Problem statement -
From the data below, copy out every line in which the word "getElem" occurs.

Given records -
-- ==== Sys2Proof/Laws/PerInstr.lean ====
section
/-! SUPPORT. Statements for every instruction as syntax, one lemma per constructor. `Encode`: the word of a well-formed
instruction, read in its slot position, is that instruction. -/

set_option Elab.async false

namespace Sys2Proof.Laws

/-! ### Packing and cutting along a layout -/

/-- The word of a layout with these operand values. -/
def packWord : List (Nat × Option Nat) → List Nat → Nat
  | [], _ => 0
  | (_, some v) :: rest, ops => v * 2 ^ layoutWidth rest + packWord rest ops
  | (_, none) :: rest, [] => packWord rest []
  | (_, none) :: rest, x :: ops => x * 2 ^ layoutWidth rest + packWord rest ops

/-- The fixed values fit their widths, and the operand values theirs, one for each. -/
def packable : List (Nat × Option Nat) → List Nat → Prop
  | [], ops => ops = []
  | (w, some v) :: rest, ops => v < 2 ^ w ∧ packable rest ops
  | (_, none) :: _, [] => False
  | (w, none) :: rest, x :: ops => x < 2 ^ w ∧ packable rest ops

theorem packWord_lt : ∀ (l : List (Nat × Option Nat)) (ops : List Nat), packable l ops →
    packWord l ops < 2 ^ layoutWidth l
  | [], _, _ => by simp [packWord, layoutWidth]
  | (w, some v) :: rest, ops, h => by
    have ih := packWord_lt rest ops h.2
    have h1 : (v + 1) * 2 ^ layoutWidth rest ≤ 2 ^ w * 2 ^ layoutWidth rest := Nat.mul_le_mul_right _ h.1
    simp only [packWord, layoutWidth, Nat.pow_add]
    rw [Nat.add_mul] at h1
    omega
  | (w, none) :: rest, x :: ops, h => by
    have ih := packWord_lt rest ops h.2
    have h1 : (x + 1) * 2 ^ layoutWidth rest ≤ 2 ^ w * 2 ^ layoutWidth rest := Nat.mul_le_mul_right _ h.1
    simp only [packWord, layoutWidth, Nat.pow_add]
    rw [Nat.add_mul] at h1
    omega

/-- Cutting looks only at the bits of the layout. -/
theorem unpackWord_high : ∀ (l : List (Nat × Option Nat)) (x v : Nat),
    unpackWord l (v * 2 ^ layoutWidth l + x) = unpackWord l x
  | [], _, _ => rfl
  | (w, f) :: rest, x, v => by
    have hb : v * 2 ^ (w + layoutWidth rest) = (v * 2 ^ w) * 2 ^ layoutWidth rest := by
      rw [Nat.pow_add, ← Nat.mul_assoc]
    have h1 : unpackWord rest (v * 2 ^ (w + layoutWidth rest) + x) = unpackWord rest x := by
      rw [hb]
      exact unpackWord_high rest x _
    have h2 : (v * 2 ^ (w + layoutWidth rest) + x) / 2 ^ layoutWidth rest % 2 ^ w = x / 2 ^ layoutWidth rest % 2 ^ w := by
      rw [hb, Nat.add_comm, Nat.add_mul_div_right _ _ (Nat.two_pow_pos _), Nat.add_mul_mod_self_right]
    cases f <;> simp only [unpackWord, layoutWidth, h1, h2]

theorem field_of (v w r x : Nat) (hv : v < 2 ^ w) (hx : x < 2 ^ r) : (v * 2 ^ r + x) / 2 ^ r % 2 ^ w = v := by
  rw [Nat.add_comm, Nat.add_mul_div_right _ _ (Nat.two_pow_pos _), Nat.div_eq_of_lt hx, Nat.zero_add, Nat.mod_eq_of_lt hv]

/-- Cutting a packed word gives the operand values back. -/
theorem unpackWord_pack : ∀ (l : List (Nat × Option Nat)) (ops : List Nat), packable l ops →
    unpackWord l (packWord l ops) = some ops
  | [], _, h => by
    cases h
    rfl
  | (w, some v) :: rest, ops, h => by
    have ih := unpackWord_pack rest ops h.2
    simp only [packWord, unpackWord, field_of v w _ _ h.1 (packWord_lt rest ops h.2), if_true, unpackWord_high, ih]
  | (w, none) :: rest, x :: ops, h => by
    have ih := unpackWord_pack rest ops h.2
    simp only [packWord, unpackWord, field_of x w _ _ h.1 (packWord_lt rest ops h.2), unpackWord_high, ih]

/-! ### Two layouts that no word fits both -/

/-- The fixed value of a bit of a layout. -/
def layoutBit : List (Nat × Option Nat) → Nat → Option Bool
  | [], _ => none
  | (w, f) :: rest, p =>
    if p < layoutWidth rest then layoutBit rest p
    else if p < layoutWidth rest + w then f.map fun v => v.testBit (p - layoutWidth rest)
    else none

theorem layoutBit_of_unpack : ∀ (l : List (Nat × Option Nat)) (x p : Nat) (ops : List Nat) (b : Bool),
    unpackWord l x = some ops → layoutBit l p = some b → x.testBit p = b
  | [], _, _, _, _, _, h => by simp [layoutBit] at h
  | (w, f) :: rest, x, p, ops, b, hu, hb => by
    have hrest : ∃ ops', unpackWord rest x = some ops' := by
      cases f with
      | some v =>
        simp only [unpackWord] at hu
        split at hu
        · exact ⟨ops, hu⟩
        · cases hu
      | none =>
        simp only [unpackWord] at hu
        split at hu
        · exact ⟨_, ‹_›⟩
        · cases hu
    obtain ⟨ops', ho⟩ := hrest
    simp only [layoutBit] at hb
    split at hb
    · exact layoutBit_of_unpack rest x p ops' b ho hb
    · rename_i h1
      split at hb
      · rename_i h2
        cases f with
        | none => simp at hb
        | some v =>
          simp only [unpackWord] at hu
          split at hu
          · rename_i hv
            simp only [Option.map_some, Option.some.injEq] at hb
            rw [← hb, ← hv, Nat.testBit_mod_two_pow, Nat.testBit_div_two_pow]
            have h3 : p - layoutWidth rest < w := by omega
            simp only [h3, decide_true, Bool.true_and]
            congr 1
            omega
          · cases hu
      · cases hb

/-- A bit the two layouts fix differently. -/
def clash (l m : List (Nat × Option Nat)) : Bool :=
  (List.range 32).any fun p => match layoutBit l p, layoutBit m p with
    | some a, some b => a != b
    | _, _ => false

theorem unpack_of_clash {l m : List (Nat × Option Nat)} {x : Nat} {ops : List Nat} (hc : clash l m = true)
    (hu : unpackWord m x = some ops) : unpackWord l x = none := by
  simp only [clash, List.any_eq_true] at hc
  obtain ⟨p, _, hp⟩ := hc
  cases hl : unpackWord l x with
  | none => rfl
  | some ops' =>
    exfalso
    split at hp
    · rename_i a b ha hb
      have h1 := layoutBit_of_unpack l x p ops' a hl ha
      have h2 := layoutBit_of_unpack m x p ops b hu hb
      rw [h1] at h2
      simp [h2] at hp
    · cases hp

/-! ### Reading a word by its row -/

theorem readRows_pick : ∀ (rows : List Row) (j : Nat) (r : Row) (x : Nat) (ops : List Nat) (i : Instr),
    rows[j]? = some r → ((rows.take j).all fun q => clash q.layout r.layout) = true →
    unpackWord r.layout x = some ops → r.build ops = some i → readRows rows x = some i
  | [], _, _, _, _, _, h, _, _, _ => by simp at h
  | q :: rows, 0, r, x, ops, i, h, _, hu, hb => by
    simp only [List.getElem?_cons_zero, Option.some.injEq] at h
    subst h
    simp [readRows, Row.read, hu, hb]
  | q :: rows, j + 1, r, x, ops, i, h, hc, hu, hb => by
    simp only [List.take_succ_cons, List.all_cons, Bool.and_eq_true] at hc
    simp only [List.getElem?_cons_succ] at h
    simp only [readRows, Row.read, unpack_of_clash hc.1 hu]
    exact readRows_pick rows j r x ops i h hc.2 hu hb

theorem decodeSlot_of_read (k o w : Nat) (i : Instr) (ho : w / 2 ^ 28 % 16 = o)
    (hr : readRows (slotRows k o) w = some i) (hi : i.brokenItem = none) : decodeSlot k w = .ok i := by
  unfold decodeSlot
  rw [ho, hr]
  simp [hi]

/-- A word packed along row `j` of an opcode map is read as that row's instruction. -/
theorem decode_row (k o j : Nat) (r : Row) (rest : List (Nat × Option Nat)) (ops : List Nat) (i : Instr) (w : Nat)
    (hr : (slotRows k o)[j]? = some r) (hc : (((slotRows k o).take j).all fun q => clash q.layout r.layout) = true)
    (hl : r.layout = (4, some o) :: rest) (h28 : layoutWidth rest = 28) (hp : packable r.layout ops)
    (hw : w = packWord r.layout ops) (hb : r.build ops = some i) (hi : i.brokenItem = none) : decodeSlot k w = .ok i := by
  have hu := unpackWord_pack r.layout ops hp
  rw [← hw] at hu
  have ho : w / 2 ^ 28 % 16 = o := by
    have := hp
    rw [hl] at this
    rw [hw, hl]
    simp only [packWord, h28]
    exact field_of o 4 28 _ this.1 (h28 ▸ packWord_lt rest ops this.2)
  exact decodeSlot_of_read k o w i ho (readRows_pick _ j r w ops i hr hc hu hb) hi

/-! ### Encode -/

theorem fits_iff (l : List (Nat × Nat)) : fits l = true ↔ ∀ p ∈ l, p.1 < 2 ^ p.2 := by
  simp only [fits, List.all_eq_true, decide_eq_true_eq]

/-- The word of a well-formed slot instruction, read in its slot position, is that instruction; an event has no word. -/
def Encode.Statement (i : Instr) : Prop :=
  i.wf = true → match encodeWord i with
    | some (k, w) => w < 2 ^ 32 ∧ decodeSlot k w = .ok i
    | none => i.slot = none

theorem Encode.of_word (i : Instr) (k w : Nat) (he : encodeWord i = some (k, w))
    (h : i.wf = true → w < 2 ^ 32 ∧ decodeSlot k w = .ok i) : Encode.Statement i := by
  intro hi
  rw [he]
  exact h hi

/-- The widths of a layout's operands. -/
def operandWidths : List (Nat × Option Nat) → List Nat
  | [] => []
  | (_, some _) :: rest => operandWidths rest
  | (w, none) :: rest => w :: operandWidths rest

/-- Every fixed value fits its width. -/
def fixedFit : List (Nat × Option Nat) → Bool
  | [] => true
  | (w, some v) :: rest => decide (v < 2 ^ w) && fixedFit rest
  | (_, none) :: rest => fixedFit rest

/-- Operand values that fit, in the order of the layout, can be packed. -/
theorem packable_of_fits : ∀ (l : List (Nat × Option Nat)) (ops : List Nat) (fl : List (Nat × Nat)),
    fixedFit l = true → fl = ops.zip (operandWidths l) ∧ ops.length = (operandWidths l).length → fits fl = true →
    packable l ops
  | [], ops, _, _, h, _ => List.eq_nil_of_length_eq_zero h.2
  | (w, some v) :: rest, ops, fl, hx, h, hf => by
    simp only [fixedFit, Bool.and_eq_true, decide_eq_true_eq] at hx
    exact ⟨hx.1, packable_of_fits rest ops fl hx.2 h hf⟩
  | (w, none) :: rest, [], fl, hx, h, hf => by simp [operandWidths] at h
  | (w, none) :: rest, x :: ops, fl, hx, h, hf => by
    obtain ⟨h1, h2⟩ := h
    subst h1
    simp only [operandWidths, List.zip_cons_cons, fits, List.all_cons, Bool.and_eq_true, decide_eq_true_eq] at hf
    exact ⟨hf.1, packable_of_fits rest ops _ hx ⟨rfl, by simpa [operandWidths] using h2⟩ hf.2⟩

/-- What a packed row needs to meet the statement. -/
theorem Encode.of_row (i : Instr) (k o j : Nat) (r : Row) (rest : List (Nat × Option Nat)) (ops : List Nat) (w : Nat)
    (he : encodeWord i = some (k, w)) (hr : (slotRows k o)[j]? = some r)
    (hc : (((slotRows k o).take j).all fun q => clash q.layout r.layout) = true)
    (hl : r.layout = (4, some o) :: rest) (h28 : layoutWidth rest = 28) (hb : r.build ops = some i)
    (hp : i.fieldsFit = true → packable r.layout ops) (hw : w = packWord r.layout ops) : Encode.Statement i := by
  intro h
  simp only [Instr.wf, Bool.and_eq_true, Option.isNone_iff_eq_none] at h
  rw [he]
  refine ⟨?_, decode_row k o j r rest ops i w hr hc hl h28 (hp h.1) hw hb h.2⟩
  have h1 := packWord_lt r.layout ops (hp h.1)
  rw [← hw, hl] at h1
  simpa [layoutWidth, h28] using h1

theorem Encode.nopS (g : Nat) : Encode.Statement (.nopS g) := by
  refine Encode.of_row _ 0 0 3 _ _ [g] _ rfl rfl (by decide) rfl rfl rfl ?_ ?_
  · intro h
    exact packable_of_fits _ _ _ rfl ⟨rfl, rfl⟩ h
  · simp only [packWord, layoutWidth]
    omega
theorem Encode.yield (g : Nat) : Encode.Statement (.yield g) := by
  refine Encode.of_row _ 0 0 4 _ _ [g] _ rfl rfl (by decide) rfl rfl rfl ?_ ?_
  · intro h
    exact packable_of_fits _ _ _ rfl ⟨rfl, rfl⟩ h
  · simp only [packWord, layoutWidth]
    omega
theorem Encode.exit (g : Nat) : Encode.Statement (.exit g) := by
  refine Encode.of_row _ 0 0 5 _ _ [g] _ rfl rfl (by decide) rfl rfl rfl ?_ ?_
  · intro h
    exact packable_of_fits _ _ _ rfl ⟨rfl, rfl⟩ h
  · simp only [packWord, layoutWidth]
    omega
theorem Encode.trap (g c : Nat) : Encode.Statement (.trap g c) := by
  refine Encode.of_row _ 0 0 6 _ _ [g, c] _ rfl rfl (by decide) rfl rfl rfl ?_ ?_
  · intro h
    exact packable_of_fits _ _ _ rfl ⟨rfl, rfl⟩ h
  · simp only [packWord, layoutWidth]
    omega
/-- The rows of opcode 0 of the S slot on the word of a `sysc`. -/
theorem Encode.sysc_row (g c w : Nat) (hw : w = 4194304 + g * 16777216 + c) (h24 : w / 2 ^ 0 % 2 ^ 24 = 4194304 + c)
    (h8 : w / 2 ^ 16 % 2 ^ 8 = 64) (h4 : w / 2 ^ 24 % 2 ^ 4 = g) (h5 : w / 2 ^ 28 % 2 ^ 4 = 0)
    (h16 : w / 2 ^ 0 % 2 ^ 16 = c) (hc : 4194304 + c ≠ 4259584 ∧ 4194304 + c ≠ 4259585 ∧ 4194304 + c ≠ 4259586) :
    readRows (slotRows 0 0) w = some (.sysc g c) := by
  have e4 : ¬ 4194304 + c = 0 := by omega
  have e5 : ¬ 4194304 + c = 1048576 := by omega
  have e6 : ¬ 4194304 + c = 2097152 := by omega
  have e7 : ¬ (64 : Nat) = 48 := by omega
  clear hw
  generalize hy : 4194304 + c = y at *
  simp only [slotRows, rowsS, rowsS0, readRows, Row.read, unpackWord, layoutWidth, Nat.reduceAdd, h24, h8, h4, h5, h16,
    hc.1, hc.2.1, hc.2.2, e4, e5, e6, e7, if_true, if_false]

Result for this task -
    simp only [List.getElem?_cons_zero, Option.some.injEq] at h
    simp only [List.getElem?_cons_succ] at h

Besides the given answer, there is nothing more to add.